Items from a dataset:
'''

-- ==== Sys2Proof/Safety.lean ====
section
/-! DEFINITION. What claims speak of: how a step ended (R14), where a byte ends a frame (R111), and the invariants of the machine (R23, R112, R117, R123, R184, R188, R231, R253). -/
namespace Sys2Proof.Machine

/-! ## How an event ended (R14) -/

/-- The four outcomes of a step (R14). -/
inductive StepKind where
  /-- The guard holds and the step writes its state. -/
  | next
  /-- The step raises a connection fault. -/
  | fault
  /-- The guard is false. -/
  | hold
  /-- The access has no meaning. -/
  | refused
  /-- The model stopped at a state no run reaches (`Fault`). -/
  | stuck
deriving DecidableEq, Repr

/-- Which of the outcomes of R14 an event offered in state `s` has. -/
def stepKind (e : Event) (s : State) : StepKind :=
  if eventTaken e s then
    match runEvent e s with
    | .next t => if t.fault && !s.fault then .fault else .next
    | .fault _ => .stuck
    | .refused _ => .refused
  else .hold

/-- The event the next step takes, and the events that stay: its guard holds, and each event before it waits (R14, R112,
R266). -/
def Takes (s : State) (e : Event) (rest : List Event) : Prop :=
  ∃ pre post, s.env.events = pre ++ e :: post ∧ rest = pre ++ post ∧
    (∀ x ∈ pre, eventTaken x s = false) ∧ eventTaken e s = true

/-! ## Where a byte ends a frame (R111) -/

/-- The opcode of a frame instruction; a command has none (R91). -/
def frameOpcode : Instr → Option Opcode
  | .cont _ _ _ _ => some 0x0#4
  | .text _ _ _ _ => some 0x1#4
  | .binary _ _ _ _ => some 0x2#4
  | .rsvd3 _ _ _ _ => some 0x3#4
  | .rsvd4 _ _ _ _ => some 0x4#4
  | .rsvd5 _ _ _ _ => some 0x5#4
  | .rsvd6 _ _ _ _ => some 0x6#4
  | .rsvd7 _ _ _ _ => some 0x7#4
  | .close _ _ _ _ => some 0x8#4
  | .ping _ _ _ _ => some 0x9#4
  | .pong _ _ _ _ => some 0xA#4
  | .rsvdB _ _ _ _ => some 0xB#4
  | .rsvdC _ _ _ _ => some 0xC#4
  | .rsvdD _ _ _ _ => some 0xD#4
  | .rsvdE _ _ _ _ => some 0xE#4
  | .rsvdF _ _ _ _ => some 0xF#4
  | .nop _ => none
  | .hsDone _ => none
  | .hsFail _ => none
  | .msgAck _ => none
  | .txData _ => none
  | .txClose _ => none
  | .abort _ => none
  | .clrRej _ => none
  | .cmdRsvd8F _ _ => none

/-- An RX byte is counted (R113). -/
def countRx (s : State) : State := { s with rxCount := s.rxCount + 1 }

/-- The state in which the frame-end action of a frame with opcode `op` starts, when the byte accepted in `s` is the
frame's last: everything the step writes before it, and `ph` at `HDR0` (R111, R113, R119). `none` when the byte does
not end the frame, or a check fails first. The four ways: byte 1 of an unmasked empty frame, the last extended length
byte of one, the last key byte of a masked empty frame, and the last payload byte. -/
def frameEndState (op : Opcode) (mask : Bool) (len7 : BitVec 7) (s : State) : Option State :=
  let b := s.env.rxData
  match s.ph with
  | .hdr1 =>
    if mask = false ∧ requiredMask s = false ∧ len7 = 0 ∧
        capacityCheck op { s with f := { s.f with len := 0 } } = none then
      some { countRx s with f := { s.f with mask := mask, len7 := len7, len := 0 }, ph := .hdr0 }
    else none
  | .ext =>
    if s.f.mask = false ∧ s.cnt.toNat + 1 = extNeed s.f.len7 ∧ pushLenByte s.f.len b = 0 ∧
        capacityCheck op { s with f := { s.f with len := 0 } } = none then
      some { countRx s with f := { s.f with len := 0 }, cnt := s.cnt + 1, ph := .hdr0 }
    else none
  | .key =>
    if s.cnt.toNat + 1 = 4 ∧ s.f.len = 0 then
      some { countRx s with f := { s.f with key := s.f.key.set s.cnt.toNat b }, cnt := s.cnt + 1, ph := .hdr0 }
    else none
  | .pay =>
    if s.f.idx + 1 = s.f.len then
      match store (dest op) s.f.idx.toNat (maskByte s.f.mask s.f.key s.f.idx.toNat b) (countRx s) with
      | .next t => some { t with f := { t.f with idx := t.f.idx + 1 }, ph := .hdr0 }
      | _ => none
    else none
  | .hdr0 => none
  | .stop => none

/-! ## The table of well-formed UTF-8 (R146), as ranges -/

/-- The nine rows of the table: a range for each byte of the sequence. -/
def utf8Rows : List (List (Nat × Nat)) :=
  [[(0x00, 0x7F)],
   [(0xC2, 0xDF), (0x80, 0xBF)],
   [(0xE0, 0xE0), (0xA0, 0xBF), (0x80, 0xBF)],
   [(0xE1, 0xEC), (0x80, 0xBF), (0x80, 0xBF)],
   [(0xED, 0xED), (0x80, 0x9F), (0x80, 0xBF)],
   [(0xEE, 0xEF), (0x80, 0xBF), (0x80, 0xBF)],
   [(0xF0, 0xF0), (0x90, 0xBF), (0x80, 0xBF), (0x80, 0xBF)],
   [(0xF1, 0xF3), (0x80, 0xBF), (0x80, 0xBF), (0x80, 0xBF)],
   [(0xF4, 0xF4), (0x80, 0x8F), (0x80, 0xBF), (0x80, 0xBF)]]

/-- A sequence fits a row: as many bytes as ranges, each in its range. -/
def fitsRow : List (Nat × Nat) → List Byte → Bool
  | [], [] => true
  | (lo, hi) :: row, b :: q => decide (lo ≤ b.toNat ∧ b.toNat ≤ hi) && fitsRow row q
  | _, _ => false

/-! ## Invariants -/

/-- The parser is inside a frame (R26). -/
def midFrame (s : State) : Bool := decide (s.ph ≠ .hdr0 ∧ s.ph ≠ .stop)

/-- The buffers are in canonical form and hold bytes at their spaces' indices only (R60). -/
structure BuffersOk (s : State) : Prop where
  msgWf : s.msgbuf.wf = true
  ctrlWf : s.ctrlbuf.wf = true
  txWf : s.txbuf.wf = true
  msgIn : ∀ c ∈ s.msgbuf, bufIndexOk s.params .msgbuf c.1 = true
  ctrlIn : ∀ c ∈ s.ctrlbuf, bufIndexOk s.params .ctrlbuf c.1 = true
  txIn : ∀ c ∈ s.txbuf, bufIndexOk s.params .txbuf c.1 = true

/-- The connection state agrees with the parser, the end cause, the fault record and the TX requests. -/
structure ConnOk (s : State) : Prop where
  /-- R112: `ph != STOP` implies `cs` is `OPEN` or `CLOSING_SENT` and `fault = 0`. -/
  running : s.ph ≠ .stop → (s.cs = .opened ∨ s.cs = .closingSent) ∧ s.fault = false
  /-- R253: `NONE` is held until the connection ends. -/
  ended : s.cs = .closed ↔ s.endCause ≠ .none
  /-- R37, R253: `end_cause = FAULT` exactly when a fault was raised. -/
  faulted : s.fault = true ↔ s.endCause = .fault
  /-- R44: `err` holds a code exactly when a fault was raised. -/
  coded : s.fault = true ↔ s.err ≠ .none
  /-- R188, R232, R245: nothing is queued, emitted or being reassembled in `HANDSHAKING` or `CLOSED`. -/
  quiet : s.cs = .handshaking ∨ s.cs = .closed →
    s.crPend = .none ∧ s.ht.pend = false ∧ s.enc.busy = false ∧ s.ra.active = false
  /-- R160: a Close received stops the parser. -/
  closeStops : s.closeRx = true → s.ph = .stop
  /-- R160: in `HANDSHAKING` and `OPEN` no Close has been received. -/
  noClose : s.cs = .handshaking ∨ s.cs = .opened → s.closeRx = false
  /-- R160: `CLOSING_RECEIVED` is entered by a received Close. -/
  received : s.cs = .closingReceived → s.closeRx = true
  /-- R160: the Close echo is queued in `CLOSING_RECEIVED` only. -/
  echo : s.crPend = .closeEcho → s.cs = .closingReceived

/-- The parser's registers agree with its position, and the bytes it will need are there. -/
structure ParserOk (s : State) : Prop where
  /-- R29: `ra_op` is `TEXT` or `BINARY` while active. -/
  raActive : s.ra.active = true → s.ra.op = 0x1#4 ∨ s.ra.op = 0x2#4
  /-- R29: idle is `ra_active = 0, ra_op = 0, ra_len = 0`. -/
  raIdle : s.ra.active = false → s.ra.op = 0 ∧ s.ra.len = 0
  /-- R123: the message in progress is within the limit. -/
  raLen : s.ra.len.toNat ≤ msgLimit s.params
  /-- R112, R184: inside a frame no message is held and no control response is pending or being emitted. -/
  alone : midFrame s = true → s.msg.valid = false ∧ crBusy s = false
  /-- R166: a reserved opcode never gets past byte 0. -/
  opcode : midFrame s = true → isReservedOp s.f.op = false
  /-- R141: the sequence rule has been checked. -/
  sequence : midFrame s = true → isDataOp s.f.op = true → (s.f.op = 0x0#4 ↔ s.ra.active = true)
  /-- R113: nothing of the length or the payload has been read. -/
  atByte1 : s.ph = .hdr1 → s.f.len = 0 ∧ s.f.idx = 0
  /-- R26, R113: fewer length bytes than needed have been read, and the length register holds just those. -/
  atExt : s.ph = .ext → s.cnt.toNat < extNeed s.f.len7 ∧ s.f.len.toNat < 256 ^ s.cnt.toNat ∧ s.f.idx = 0
  /-- R26, R113: fewer than four key bytes have been read. -/
  atKey : s.ph = .key → s.cnt.toNat < 4 ∧ s.f.mask = true ∧ s.f.idx = 0 ∧ capacityCheck s.f.op s = none
  /-- R123: `f_idx < f_len`, and the capacity check passed. -/
  atPay : s.ph = .pay → s.f.idx.toNat < s.f.len.toNat ∧ capacityCheck s.f.op s = none
  /-- R94: the mask check has been passed. -/
  maskOk : s.ph = .ext ∨ s.ph = .key ∨ s.ph = .pay → s.f.mask = requiredMask s
  /-- R30, R117: every byte of the message in progress has been written. -/
  msgWritten : s.msgbuf.written 0
    (s.ra.len.toNat + (if s.ph = .pay ∧ dest s.f.op = .msg then s.f.idx.toNat else 0)) = true
  /-- R117: so has every byte of the control payload arriving. -/
  ctrlArriving : s.ph = .pay → dest s.f.op = .ctrl → s.ctrlbuf.written 0 s.f.idx.toNat = true
  /-- R31: a delivered message is `TEXT` or `BINARY` and all of it is in the buffer. -/
  delivered : s.msg.valid = true →
    (s.msg.op = 0x1#4 ∨ s.msg.op = 0x2#4) ∧ s.msgbuf.written 0 s.msg.len.toNat = true

/-- The TX requests fit their buffers, and the frame being emitted has bytes left. -/
structure TxOk (s : State) : Prop where
  /-- R32: `ctrl_len` fits the buffer and the payload is there. -/
  ctrlLen : s.ctrl.len.toNat ≤ s.params.ctrlCap ∧ s.ctrlbuf.written 0 s.ctrl.len.toNat = true
  /-- R216, R217: an accepted host frame fits `txbuf`. -/
  hostLen : s.ht.pend = true → s.ht.len.toNat ≤ s.params.txCap
  /-- R36: `enc_hdr` is 2 to 14 bytes. -/
  hdrLen : s.enc.busy = true → 2 ≤ s.enc.hdr.length ∧ s.enc.hdr.length ≤ 14
  /-- R185: a frame in emission has a byte left. -/
  left : s.enc.busy = true → s.enc.pos.toNat < s.enc.hdr.length + s.enc.plen.toNat
  /-- R184: its payload fits the buffer it comes from. -/
  fits : s.enc.busy = true →
    s.enc.plen.toNat ≤ (match s.enc.src with | .host => s.params.txCap | .ctrl => s.ctrl.len.toNat)
  /-- R7, R183: it is masked exactly in the `CLIENT` role. -/
  masks : s.enc.busy = true → s.enc.masked = s.cfg.role.bit

/-- What every step's own writes keep, before `settle` runs. -/
structure PreInv (s : State) : Prop where
  params : s.params.wf = true
  buffers : BuffersOk s
  conn : ConnOk s
  parser : ParserOk s
  tx : TxOk s

/-- The invariant of the machine between steps: `PreInv`, and the closing handshake is not complete, for `settle` would
have closed the connection (R231). -/
structure Inv (s : State) : Prop where
  pre : PreInv s
  settled : (echoDone s || bothClosesDone s) = false

end Sys2Proof.Machine
end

'''

*Task requirements*
Provide an exact transcript of the lines from the one that holds "settled : (echoDone" through the final line of the data above.

*Result for this exercise*
  settled : (echoDone s || bothClosesDone s) = false

end Sys2Proof.Machine
end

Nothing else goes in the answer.